(Stored items)
◇ ◇ ◇ ◇
-- ==== Sys2Proof/Machine/Text.lean ====
section
/-!
DEFINITION. The text forms: the string tags of the events and commands that cross the block's boundary (rules R51, R63),
the composite action string (rule R64), and the one-line syntax of requests and responses (rule R61, decision D27). They
are the caller's; no operation reads or writes a string.
-/

namespace Sys2Proof.Machine

/-! ## Tags -/

/-- The token of a direction: `Dir1`, `Dir2`, and `-` for None (rules R50, R64, conflict C4). -/
def directionToken : Direction → String
  | .none => "-"
  | .dir1 => "Dir1"
  | .dir2 => "Dir2"

/-- The string tag of an event; of an Action event the composite string `<tokA>|<tokB>` (rules R51, R64). -/
def eventTag : Event → String
  | .noEvent => "NoEvent"
  | .dir1Pressed => "Dir1Pressed"
  | .dir1Released => "Dir1Released"
  | .dir2Pressed => "Dir2Pressed"
  | .dir2Released => "Dir2Released"
  | .released => "Released"
  | .action da db => directionToken da ++ "|" ++ directionToken db

/-- The tag of a command (rule R63). -/
def commandTag : Command → String
  | .dir1Pressed => "Dir1Pressed"
  | .dir1Released => "Dir1Released"
  | .dir2Pressed => "Dir2Pressed"
  | .dir2Released => "Dir2Released"

/-- The command of a tag; a tag outside the four cannot be presented (rule R63). -/
def commandOfTag (tag : String) : Option Command :=
  if tag = "Dir1Pressed" then some .dir1Pressed
  else if tag = "Dir1Released" then some .dir1Released
  else if tag = "Dir2Pressed" then some .dir2Pressed
  else if tag = "Dir2Released" then some .dir2Released
  else none

/-! ## Value names of rule R61 -/

/-- A boolean field's value, 1 or 0 (rule R50). -/
def flagName (b : Bool) : String := if b then "1" else "0"

/-- A hexadecimal digit. -/
def hexDigit (v : BitVec 4) : Char := "0123456789ABCDEF".toList.getD v.toNat '0'

/-- A status byte as `0x` and two hexadecimal digits. -/
def byteName (b : Byte) : String :=
  String.ofList ['0', 'x', hexDigit (b.extractLsb' 4 4), hexDigit (b.extractLsb' 0 4)]

/-- `var` is `STD` or `INV`. -/
def variantName : Variant → String
  | .standard => "STD"
  | .inverted => "INV"

/-- `ch` is `A` or `B`. -/
def channelName : Channel → String
  | .a => "A"
  | .b => "B"

/-- `d1`, `d2` are `AI`, `A0`, `BI`, `B0`. -/
def rockerName : RockerCode → String
  | .ai => "AI"
  | .a0 => "A0"
  | .bi => "BI"
  | .b0 => "B0"

/-- `mode` is `ROCKER`, `TGL1`, `TGL2`. -/
def modeName : SwitchMode → String
  | .rocker => "ROCKER"
  | .toggleOnDir1 => "TGL1"
  | .toggleOnDir2 => "TGL2"

/-- `last` is `NONE` or an event tag; code 7 has no name (rules R51, R53). -/
def lastName (last : BitVec 3) : Option String :=
  ["NONE", "Dir1Pressed", "Dir1Released", "Dir2Pressed", "Dir2Released", "Released", "Action"][last.toNat]?

/-- `cs` is `NONE`, `OFF`, `ON`, and with `ud` = 1 is written `DOWN`, `UP`; a value without the valid bit has no name
(rule R52). -/
def stateName (ud csv csb : Bool) : Option String :=
  match csv, csb with
  | false, false => some "NONE"
  | false, true => none
  | true, false => some (if ud then "DOWN" else "OFF")
  | true, true => some (if ud then "UP" else "ON")

/-- `ns` is `None`, `On`, `Off`, `Up`, `Down` (rules R47, R119). -/
def newStateName (ud : Bool) : Option Bool → String
  | none => "None"
  | some true => if ud then "Up" else "On"
  | some false => if ud then "Down" else "Off"

/-! ## Requests and responses in one line -/

/-- A mnemonic or a result and its `field=value` pairs. -/
def textLine (head : String) (fields : List (String × String)) : String :=
  fields.foldl (fun line f => line ++ " " ++ f.1 ++ "=" ++ f.2) head

/-- `sb`, `t21`, `nu`, in the order of the format tables from low bits to high. -/
def telegramFields (t : Telegram) : List (String × String) :=
  [("sb", byteName t.sb), ("t21", flagName t.t21), ("nu", flagName t.nu)]

/-- A `DECEV` request in text. -/
def decevText (act : Bool) (t : Telegram) (var : Variant) (ch : Channel) (last : BitVec 3) : Option String :=
  (lastName last).map fun l =>
    textLine "DECEV" (telegramFields t ++
      [("var", variantName var), ("ch", channelName ch), ("act", flagName act), ("last", l)])

/-- A `NXTST` request in text. -/
def nxtstText (mode : SwitchMode) (t : Telegram) (d1c d2c : RockerCode) (hsa ud csv csb : Bool) : Option String :=
  (stateName ud csv csb).map fun cs =>
    textLine "NXTST" (telegramFields t ++
      [("d1", rockerName d1c), ("d2", rockerName d2c), ("hsa", flagName hsa), ("mode", modeName mode),
       ("ud", flagName ud), ("cs", cs)])

/-- An `ENCMD` request in text. -/
def encmdText (cmd : Command) (var : Variant) (ch : Channel) : String :=
  textLine "ENCMD" [("var", variantName var), ("ch", channelName ch), ("cmd", commandTag cmd)]

/-- A request in one line; an invalid request has no text (rule R61). -/
def requestText : Instr → Option String
  | .decevDir t var ch last => decevText false t var ch last
  | .decevAct t var ch last => decevText true t var ch last
  | .nxtstRocker t d1c d2c hsa ud csv csb => nxtstText .rocker t d1c d2c hsa ud csv csb
  | .nxtstTgl1 t d1c d2c hsa ud csv csb => nxtstText .toggleOnDir1 t d1c d2c hsa ud csv csb
  | .nxtstTgl2 t d1c d2c hsa ud csv csb => nxtstText .toggleOnDir2 t d1c d2c hsa ud csv csb
  | .encmdD1P var ch => some (encmdText .dir1Pressed var ch)
  | .encmdD1R var ch => some (encmdText .dir1Released var ch)
  | .encmdD2P var ch => some (encmdText .dir2Pressed var ch)
  | .encmdD2R var ch => some (encmdText .dir2Released var ch)
  | .teach t var => some (textLine "TEACH" (telegramFields t ++ [("var", variantName var)]))

/-- The response of a `DECEV` in text: `ev`, and `da`, `db` of an Action event (rule R61). -/
def eventText : Event → String
  | .action da db => "ev=Action da=" ++ directionToken da ++ " db=" ++ directionToken db
  | ev => "ev=" ++ eventTag ev

/-- The response of a `NXTST` in text (rule R61). -/
def newStateText (ud : Bool) (ns : Option Bool) : String := "ns=" ++ newStateName ud ns

/-- The response of an `ENCMD` in text (rule R61). -/
def telegramText (t : Telegram) : String :=
  "sb=" ++ byteName t.sb ++ " t21=" ++ flagName t.t21 ++ " nu=" ++ flagName t.nu

/-- The response of a `TEACH` in text (rule R61). -/
def teachText (ok : Bool) : String := "ok=" ++ flagName ok

/-! ## Reading a request line -/

/-- Cut a text at every occurrence of a character. -/
def cutAt (sep : Char) : List Char → List (List Char)
  | [] => [[]]
  | c :: rest =>
    if c = sep then [] :: cutAt sep rest
    else
      match cutAt sep rest with
      | [] => [[c]]
      | w :: ws => (c :: w) :: ws

/-- The words of a line: blanks may be repeated. -/
def lineWords (line : String) : List (List Char) := (cutAt ' ' line.toList).filter fun w => !w.isEmpty

/-- A `field=value` word. -/
def readPair (w : List Char) : Option (String × String) :=
  match cutAt '=' w with
  | [n, v] => some (String.ofList n, String.ofList v)
  | _ => none

/-- The value of a field: one left out is 0 (rule R61), a name that is none of the field's has no value. -/
def readField {α : Type} (pairs : List (String × String)) (name : String) (zero : α) (names : List (String × α)) :
    Option α :=
  match pairs.lookup name with
  | none => some zero
  | some v => names.lookup v

/-- The two names of a boolean field. -/
def flagNames : List (String × Bool) := [("0", false), ("1", true)]

/-- The names of the 256 status bytes. -/
def byteNames : List (String × Byte) := (List.range 256).map fun n => (byteName (BitVec.ofNat 8 n), BitVec.ofNat 8 n)

/-- The names of the rocker codes. -/
def rockerNames : List (String × RockerCode) := [("AI", .ai), ("A0", .a0), ("BI", .bi), ("B0", .b0)]

/-- The names of `last` and the event codes they stand for (rule R53). -/
def lastNames : List (String × BitVec 3) :=
  [("NONE", 0#3), ("NoEvent", 0#3), ("Dir1Pressed", 1#3), ("Dir1Released", 2#3), ("Dir2Pressed", 3#3),
   ("Dir2Released", 4#3), ("Released", 5#3), ("Action", 6#3)]

/-- The names of `cs`: `DOWN` and `UP` may be written with `ud` = 1. -/
def stateNames (ud : Bool) : List (String × Option Bool) :=
  [("NONE", none), ("OFF", some false), ("ON", some true)] ++
    if ud then [("DOWN", some false), ("UP", some true)] else []

/-- The telegram of a request line. -/
def readTelegram (ps : List (String × String)) : Option Telegram := do
  let sb ← readField ps "sb" 0#8 byteNames
  let t21 ← readField ps "t21" false flagNames
  let nu ← readField ps "nu" false flagNames
  pure { sb := sb, t21 := t21, nu := nu }

/-- The variant of a request line. -/
def readVariant (ps : List (String × String)) : Option Variant :=
  readField ps "var" .standard [("STD", .standard), ("INV", .inverted)]

/-- The channel of a request line. -/
def readChannel (ps : List (String × String)) : Option Channel := readField ps "ch" .a [("A", .a), ("B", .b)]

/-- Every field of a line is one of its format's. -/
def onlyFields (ps : List (String × String)) (names : List String) : Bool := ps.all fun p => names.contains p.1

/-- A `DECEV` line; `act` selects the form. -/
def readDecev (ps : List (String × String)) : Option Instr := do
  let t ← readTelegram ps
  let var ← readVariant ps
  let ch ← readChannel ps
  let act ← readField ps "act" false flagNames
  let last ← readField ps "last" 0#3 lastNames
  pure (if act then .decevAct t var ch last else .decevDir t var ch last)

/-- The names of the switch modes. -/
def modeNames : List (String × SwitchMode) :=
  [("ROCKER", .rocker), ("TGL1", .toggleOnDir1), ("TGL2", .toggleOnDir2)]

/-- A `NXTST` line; `mode` selects the form. -/
def readNxtst (ps : List (String × String)) : Option Instr := do
  let t ← readTelegram ps
  let d1 ← readField ps "d1" .ai rockerNames
  let d2 ← readField ps "d2" .ai rockerNames
  let hsa ← readField ps "hsa" false flagNames
  let mode ← readField ps "mode" SwitchMode.rocker modeNames
  let ud ← readField ps "ud" false flagNames
  let cs ← readField ps "cs" none (stateNames ud)
  pure (match mode with
    | .rocker => .nxtstRocker t d1 d2 hsa ud cs.isSome (cs.getD false)
    | .toggleOnDir1 => .nxtstTgl1 t d1 d2 hsa ud cs.isSome (cs.getD false)
    | .toggleOnDir2 => .nxtstTgl2 t d1 d2 hsa ud cs.isSome (cs.getD false))

/-- An `ENCMD` line; `cmd` selects the form. -/
def readEncmd (ps : List (String × String)) : Option Instr := do
  let var ← readVariant ps
  let ch ← readChannel ps
  let cmd ← match ps.lookup "cmd" with
    | none => some .dir1Pressed
    | some tag => commandOfTag tag
  pure (match cmd with
    | .dir1Pressed => .encmdD1P var ch
    | .dir1Released => .encmdD1R var ch
    | .dir2Pressed => .encmdD2P var ch
    | .dir2Released => .encmdD2R var ch)

/-- A `TEACH` line. -/
def readTeach (ps : List (String × String)) : Option Instr := do
  let t ← readTelegram ps
  let var ← readVariant ps
  pure (.teach t var)

/-- The request a mnemonic and its pairs name. -/
def readOperation (mnemonic : String) (ps : List (String × String)) : Option Instr :=
  if mnemonic = "DECEV" then
    if onlyFields ps ["sb", "t21", "nu", "var", "ch", "act", "last"] then readDecev ps else none
  else if mnemonic = "NXTST" then
    if onlyFields ps ["sb", "t21", "nu", "d1", "d2", "hsa", "mode", "ud", "cs"] then readNxtst ps else none
  else if mnemonic = "ENCMD" then if onlyFields ps ["var", "ch", "cmd"] then readEncmd ps else none
  else if mnemonic = "TEACH" then if onlyFields ps ["sb", "t21", "nu", "var"] then readTeach ps else none
  else none

/-- The request of one line of text: a mnemonic and `field=value` pairs (rule R61). -/
def readRequest (line : String) : Option Instr :=
  match lineWords line with
  | [] => none
  | m :: ws =>
    match ws.mapM readPair with
    | some ps => readOperation (String.ofList m) ps
    | none => none

end Sys2Proof.Machine
end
◇ ◇ ◇ ◇
* [EXERCISE REQUIREMENTS]
Compute how many lines of the records above hold the string "variantName". Give the number with no other output.

* [REPLY]
4